Kaylene Peoples with her new Red Patent Leather Fluterscooter bag

I had the pleasure of meeting Kaylene Peoples, a fellow flutist/fashionista, and we interviewed eachother.  Kaylene runs her own fashion magazine, Agenda, and you can read her interview of me here.  It's always great to meet new, like-minded flutists!

Why did you decide to come to NAMM?

I'm here because I'm a musician and also a composer, and I work with a lot of different devices and wanted to see what the newest thing is.  But what really brought me here this year is that it's the first year that they're doing a Women's Conference for women musicians at NAMM.  I'm also one of the sponsors for Ilio, a sample library and virtual instrument company, since I score films.


Explain about your fashion magazine and blog.

I'm the founder and editor in chief of Agenda Magazine, which was founded in 2004.  I've gone to Fashion Weeks in New York City and Los Angeles for 24 seasons, and have interviewed over 300 designers.  I'm also a former runway model.  We just went print in 2014 and have over 3 million readers.  It's something I do as a passion, and I love it!


And as a musician?

I'm from Los Angeles and went to UCLA, and I have degrees in ethnomusicology and film scoring.  I'm an orchestrator, and I've written 3 symphonies and a ballet.  I've also done a lot of string arranging.  I started playing flute when I was 9, and I started improvising blues from a young age.  One day I heard Blue Rondo a la Turk from Dave Brubeck and memorized it at age 11.  My mentors were Hubert Laws and Dave Valentin.

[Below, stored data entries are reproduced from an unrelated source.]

theorem keeps_doAbortTick {s : State} (h : Keeps v q s) (x0 : _) (x1 : _) : Keeps v q (doAbortTick x0 x1 s) := by
  unfold doAbortTick
  repeat' first | intro _ | with_reducible assumption | with_reducible apply keeps_acted | with_reducible apply keeps_modStep | with_reducible apply keeps_abortCtx | with_reducible exact keeps_of_fst (by assumption) (by assumption) | with_reducible apply keeps_ite | simp only [keeps_upd, keeps_upd_evt, id_eq] | split

theorem keeps_finishVerdict {s : State} (h : Keeps v q s) : Keeps v q (State.finishVerdict s) := by
  unfold State.finishVerdict
  repeat' first | intro _ | with_reducible assumption | with_reducible apply keeps_foldl | with_reducible apply keeps_foldl_fst | with_reducible apply keeps_doAbortTick | with_reducible apply keeps_doStepCommit | with_reducible apply keeps_doStepOpen | with_reducible exact keeps_of_fst (by assumption) (by assumption) | with_reducible apply keeps_ite | simp only [keeps_upd, keeps_upd_evt, id_eq] | split

theorem keeps_setQstate {s : State} (h : Keeps v q s) (x1 : _) (x2 : _) : Keeps v q (State.setQstate s x1 x2) := by
  unfold State.setQstate
  repeat' first | intro _ | with_reducible assumption | with_reducible apply keeps_setMode | with_reducible exact keeps_of_fst (by assumption) (by assumption) | with_reducible apply keeps_ite | simp only [keeps_upd, keeps_upd_evt, id_eq] | split

theorem keeps_setSides {s : State} (h : Keeps v q s) (x1 : _) : Keeps v q (State.setSides s x1) := by
  unfold State.setSides
  repeat' first | intro _ | with_reducible assumption | with_reducible apply keeps_foldl | with_reducible apply keeps_foldl_fst | with_reducible exact keeps_of_fst (by assumption) (by assumption) | with_reducible apply keeps_ite | simp only [keeps_upd, keeps_upd_evt, id_eq] | split

theorem keeps_dropSides {s : State} (h : Keeps v q s) : Keeps v q (State.dropSides s) := by
  unfold State.dropSides
  repeat' first | intro _ | with_reducible assumption | with_reducible apply keeps_setSides | with_reducible exact keeps_of_fst (by assumption) (by assumption) | with_reducible apply keeps_ite | simp only [keeps_upd, keeps_upd_evt, id_eq] | split

theorem keeps_tickRing {s : State} (h : Keeps v q s) : Keeps v q (State.tickRing s) := by
  unfold State.tickRing
  repeat' first | intro _ | with_reducible assumption | with_reducible apply keeps_foldl | with_reducible apply keeps_foldl_fst | with_reducible apply keeps_setSides | with_reducible apply keeps_setQstate | with_reducible exact keeps_of_fst (by assumption) (by assumption) | with_reducible apply keeps_ite | simp only [keeps_upd, keeps_upd_evt, id_eq] | split

theorem keeps_dieStacksOut {s : State} (h : Keeps v q s) (x1 : _) : Keeps v q (State.dieStacksOut s x1) := by
  unfold State.dieStacksOut
  repeat' first | intro _ | with_reducible assumption | with_reducible apply keeps_foldl | with_reducible apply keeps_foldl_fst | with_reducible apply keeps_modUnit | with_reducible exact keeps_of_fst (by assumption) (by assumption) | with_reducible apply keeps_ite | simp only [keeps_upd, keeps_upd_evt, id_eq] | split

theorem keeps_dieOff {s : State} (h : Keeps v q s) (x1 : _) : Keeps v q (State.dieOff s x1) := by
  unfold State.dieOff
  repeat' first | intro _ | with_reducible assumption | with_reducible apply keeps_foldl | with_reducible apply keeps_foldl_fst | with_reducible apply keeps_logEvent | with_reducible apply keeps_dropSides | with_reducible apply keeps_setQstate | with_reducible apply keeps_dieStacksOut | with_reducible apply keeps_requestAbort | with_reducible apply keeps_takeL3 | with_reducible exact keeps_of_fst (by assumption) (by assumption) | with_reducible apply keeps_ite | simp only [keeps_upd, keeps_upd_evt, id_eq] | split

theorem keeps_checkDies {s : State} (h : Keeps v q s) : Keeps v q (State.checkDies s) := by
  unfold State.checkDies
  repeat' first | intro _ | with_reducible assumption | with_reducible apply keeps_foldl | with_reducible apply keeps_foldl_fst | with_reducible apply keeps_dieOff | with_reducible apply keeps_dropSides | with_reducible exact keeps_of_fst (by assumption) (by assumption) | with_reducible apply keeps_ite | simp only [keeps_upd, keeps_upd_evt, id_eq] | split

theorem keeps_quadOut {s : State} (h : Keeps v q s) (x1 : _) : Keeps v q (State.quadOut s x1) := by
  unfold State.quadOut
  repeat' first | intro _ | with_reducible assumption | with_reducible apply keeps_checkDies | with_reducible apply keeps_logEvent | with_reducible apply keeps_setQstate | with_reducible exact keeps_of_fst (by assumption) (by assumption) | with_reducible apply keeps_ite | simp only [keeps_upd, keeps_upd_evt, id_eq] | split

theorem keeps_doBridgeRetrain {s : State} (h : Keeps v q s) (x0 : _) : Keeps v q (doBridgeRetrain x0 s) := by
  unfold doBridgeRetrain
  repeat' first | intro _ | with_reducible assumption | with_reducible apply keeps_logEvent | with_reducible apply keeps_setQstate | with_reducible apply keeps_quadOut | with_reducible apply keeps_checkDies | with_reducible exact keeps_of_fst (by assumption) (by assumption) | with_reducible apply keeps_ite | simp only [keeps_upd, keeps_upd_evt, id_eq] | split

theorem keeps_doBridgeTrainDone {s : State} (h : Keeps v q s) (x0 : _) (x1 : _) : Keeps v q (doBridgeTrainDone x0 x1 s) := by
  unfold doBridgeTrainDone
  repeat' first | intro _ | with_reducible assumption | with_reducible apply keeps_quadOut | with_reducible exact keeps_of_fst (by assumption) (by assumption) | with_reducible apply keeps_ite | simp only [keeps_upd, keeps_upd_evt, id_eq] | split

theorem keeps_doQuadSelfCheckFault {s : State} (h : Keeps v q s) (x0 : _) : Keeps v q (doQuadSelfCheckFault x0 s) := by
  unfold doQuadSelfCheckFault
  repeat' first | intro _ | with_reducible assumption | with_reducible apply keeps_quadOut | with_reducible exact keeps_of_fst (by assumption) (by assumption) | with_reducible apply keeps_ite | simp only [keeps_upd, keeps_upd_evt, id_eq] | split

theorem keeps_syncUnits {s : State} (h : Keeps v q s) : Keeps v q (State.syncUnits s) := by
  unfold State.syncUnits
  repeat' first | intro _ | with_reducible assumption | with_reducible apply keeps_checkDies | with_reducible apply keeps_syncPorts | with_reducible exact keeps_of_fst (by assumption) (by assumption) | with_reducible apply keeps_ite | simp only [keeps_upd, keeps_upd_evt, id_eq] | split

theorem keeps_nextClk {s : State} (h : Keeps v q s) (x1 : _) : Keeps v q (State.nextClk s x1) := by
  unfold State.nextClk
  simp only []
  have e : ∀ u : State, Keeps v q u → Keeps v q { u with old := [], mig := { u.mig with freed := [], freedM := [] } } := fun u k =>
    ⟨k.1, k.2, k.3, k.4, fun _ ho => by cases ho⟩
  refine e _ (keeps_foldl (keeps_rwiTake (keeps_shadowTake (keeps_ite h (keeps_syncUnits (keeps_applyGroups (keeps_upd.2 h) _ _))))) ?_)
  intro b a hb
  exact keeps_flushPba hb _

theorem keeps_endClk0 {s : State} (h : Keeps v q s) : Keeps v q (State.endClk0 s) := by
  unfold State.endClk0
  repeat' first | intro _ | with_reducible assumption | with_reducible apply keeps_grantWakes | with_reducible apply keeps_syncUnits | with_reducible apply keeps_doStrobeAtApply | with_reducible exact keeps_of_fst (by assumption) (by assumption) | with_reducible apply keeps_ite | simp only [keeps_upd, keeps_upd_evt, id_eq] | split

theorem keeps_idleClk {s : State} (h : Keeps v q s) : Keeps v q (idleClk s) := by
  unfold idleClk
  repeat' first | intro _ | with_reducible assumption | with_reducible apply keeps_endClk0 | with_reducible apply keeps_nextClk | with_reducible exact keeps_of_fst (by assumption) (by assumption) | with_reducible apply keeps_ite | simp only [keeps_upd, keeps_upd_evt, id_eq] | split

theorem keeps_giveVerdict {s : State} (h : Keeps v q s) : Keeps v q (State.giveVerdict s) := by
  unfold State.giveVerdict
  repeat' first | intro _ | with_reducible assumption | with_reducible apply keeps_send | with_reducible exact keeps_of_fst (by assumption) (by assumption) | with_reducible apply keeps_ite | simp only [keeps_upd, keeps_upd_evt, id_eq] | split

theorem keeps_doVerdictForm {s : State} (h : Keeps v q s) : Keeps v q (doVerdictForm s) := by
  unfold doVerdictForm
  repeat' first | intro _ | with_reducible assumption | with_reducible apply keeps_giveVerdict | with_reducible exact keeps_of_fst (by assumption) (by assumption) | with_reducible apply keeps_ite | simp only [keeps_upd, keeps_upd_evt, id_eq] | split

theorem keeps_askAgain {s : State} (h : Keeps v q s) (x1 : _) : Keeps v q (State.askAgain s x1) := by
  unfold State.askAgain
  repeat' first | intro _ | with_reducible assumption | with_reducible apply keeps_send | with_reducible exact keeps_of_fst (by assumption) (by assumption) | with_reducible apply keeps_ite | simp only [keeps_upd, keeps_upd_evt, id_eq] | split

theorem keeps_doVerdictReceive {s : State} (h : Keeps v q s) (x0 : _) (x1 : _) : Keeps v q (doVerdictReceive x0 x1 s) := by
  unfold doVerdictReceive
  repeat' first | intro _ | with_reducible assumption | with_reducible apply keeps_askAgain | with_reducible exact keeps_of_fst (by assumption) (by assumption) | with_reducible apply keeps_ite | simp only [keeps_upd, keeps_upd_evt, id_eq] | split

theorem keeps_doVerdictReply {s : State} (h : Keeps v q s) (x0 : _) : Keeps v q (doVerdictReply x0 s) := by
  unfold doVerdictReply
  repeat' first | intro _ | with_reducible assumption | with_reducible exact keeps_of_fst (by assumption) (by assumption) | with_reducible apply keeps_ite | simp only [keeps_upd, keeps_upd_evt, id_eq] | split

theorem keeps_doVerdictTimeout {s : State} (h : Keeps v q s) : Keeps v q (doVerdictTimeout s) := by
  unfold doVerdictTimeout
  repeat' first | intro _ | with_reducible assumption | with_reducible exact keeps_of_fst (by assumption) (by assumption) | with_reducible apply keeps_ite | simp only [keeps_upd, keeps_upd_evt, id_eq] | split

theorem keeps_doVerdictRequest {s : State} (h : Keeps v q s) (x0 : _) (x1 : _) : Keeps v q (doVerdictRequest x0 x1 s) := by
  unfold doVerdictRequest
  repeat' first | intro _ | with_reducible assumption | with_reducible apply keeps_putControl | with_reducible exact keeps_of_fst (by assumption) (by assumption) | with_reducible apply keeps_ite | simp only [keeps_upd, keeps_upd_evt, id_eq] | split

theorem keeps_countMarkers {s : State} (h : Keeps v q s) : Keeps v q (State.countMarkers s) := by
  unfold State.countMarkers
  repeat' first | intro _ | with_reducible assumption | with_reducible apply keeps_foldl | with_reducible apply keeps_foldl_fst | with_reducible apply keeps_modPort | with_reducible exact keeps_of_fst (by assumption) (by assumption) | with_reducible apply keeps_ite | simp only [keeps_upd, keeps_upd_evt, id_eq] | split

theorem keeps_sendMarker {s : State} (h : Keeps v q s) (x1 : _) : Keeps v q (State.sendMarker s x1) := by
  unfold State.sendMarker
  repeat' first | intro _ | with_reducible assumption | with_reducible apply keeps_send | with_reducible exact keeps_of_fst (by assumption) (by assumption) | with_reducible apply keeps_ite | simp only [keeps_upd, keeps_upd_evt, id_eq] | split

theorem keeps_newBeat {s : State} (h : Keeps v q s) : Keeps v q (State.newBeat s) := by
  unfold State.newBeat
  repeat' first | intro _ | with_reducible assumption | with_reducible exact keeps_of_fst (by assumption) (by assumption) | with_reducible apply keeps_ite | simp only [keeps_upd, keeps_upd_evt, id_eq] | split

theorem keeps_overrunStream {s : State} (h : Keeps v q s) (x1 : _) (x2 : _) : Keeps v q (State.overrunStream s x1 x2) := by
  unfold State.overrunStream
  repeat' first | intro _ | with_reducible assumption | with_reducible apply keeps_foldl | with_reducible apply keeps_foldl_fst | with_reducible apply keeps_modTile | with_reducible apply keeps_modStep | with_reducible apply keeps_logTile | with_reducible apply keeps_modSeq | with_reducible exact keeps_of_fst (by assumption) (by assumption) | with_reducible apply keeps_ite | simp only [keeps_upd, keeps_upd_evt, id_eq] | split

theorem keeps_passBeat {s : State} (h : Keeps v q s) (x1 : _) (x2 : _) : Keeps v q (State.passBeat s x1 x2) := by
  unfold State.passBeat
  repeat' first | intro _ | with_reducible assumption | with_reducible apply keeps_passSync | with_reducible exact keeps_of_fst (by assumption) (by assumption) | with_reducible apply keeps_ite | simp only [keeps_upd, keeps_upd_evt, id_eq] | split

Flute-wise, what are you up to now?  I see you've played with Hubert Laws?

I just did an album in 2015, which made the ballot for the GRAMMYs last year, and Hubert Laws is featured on the album, playing Giant Steps with Bobby Lyle.  I'm also singing on the album, which is called Kaylene Peoples "My Man."  I'm a singer/flutist, which is a rare combination.  I do straight ahead jazz, fusion, and some classic jazz.  I also have a 5 octave range.  I just got back from a jazz festival in Madagascar, actually.  Hubert is great, and I'd like to collaborate with more flute players.


What advice do you have to young musicians who are just getting out there now?

If you're a flutist and you're young, first of all, learn your craft!  Create a tone.  It's more important than learning a bunch of notes.  If you're trying to learn jazz, learn the most basic modal jazz in C.  And, most importantly, do what excites you!  There's a market for it, no matter what.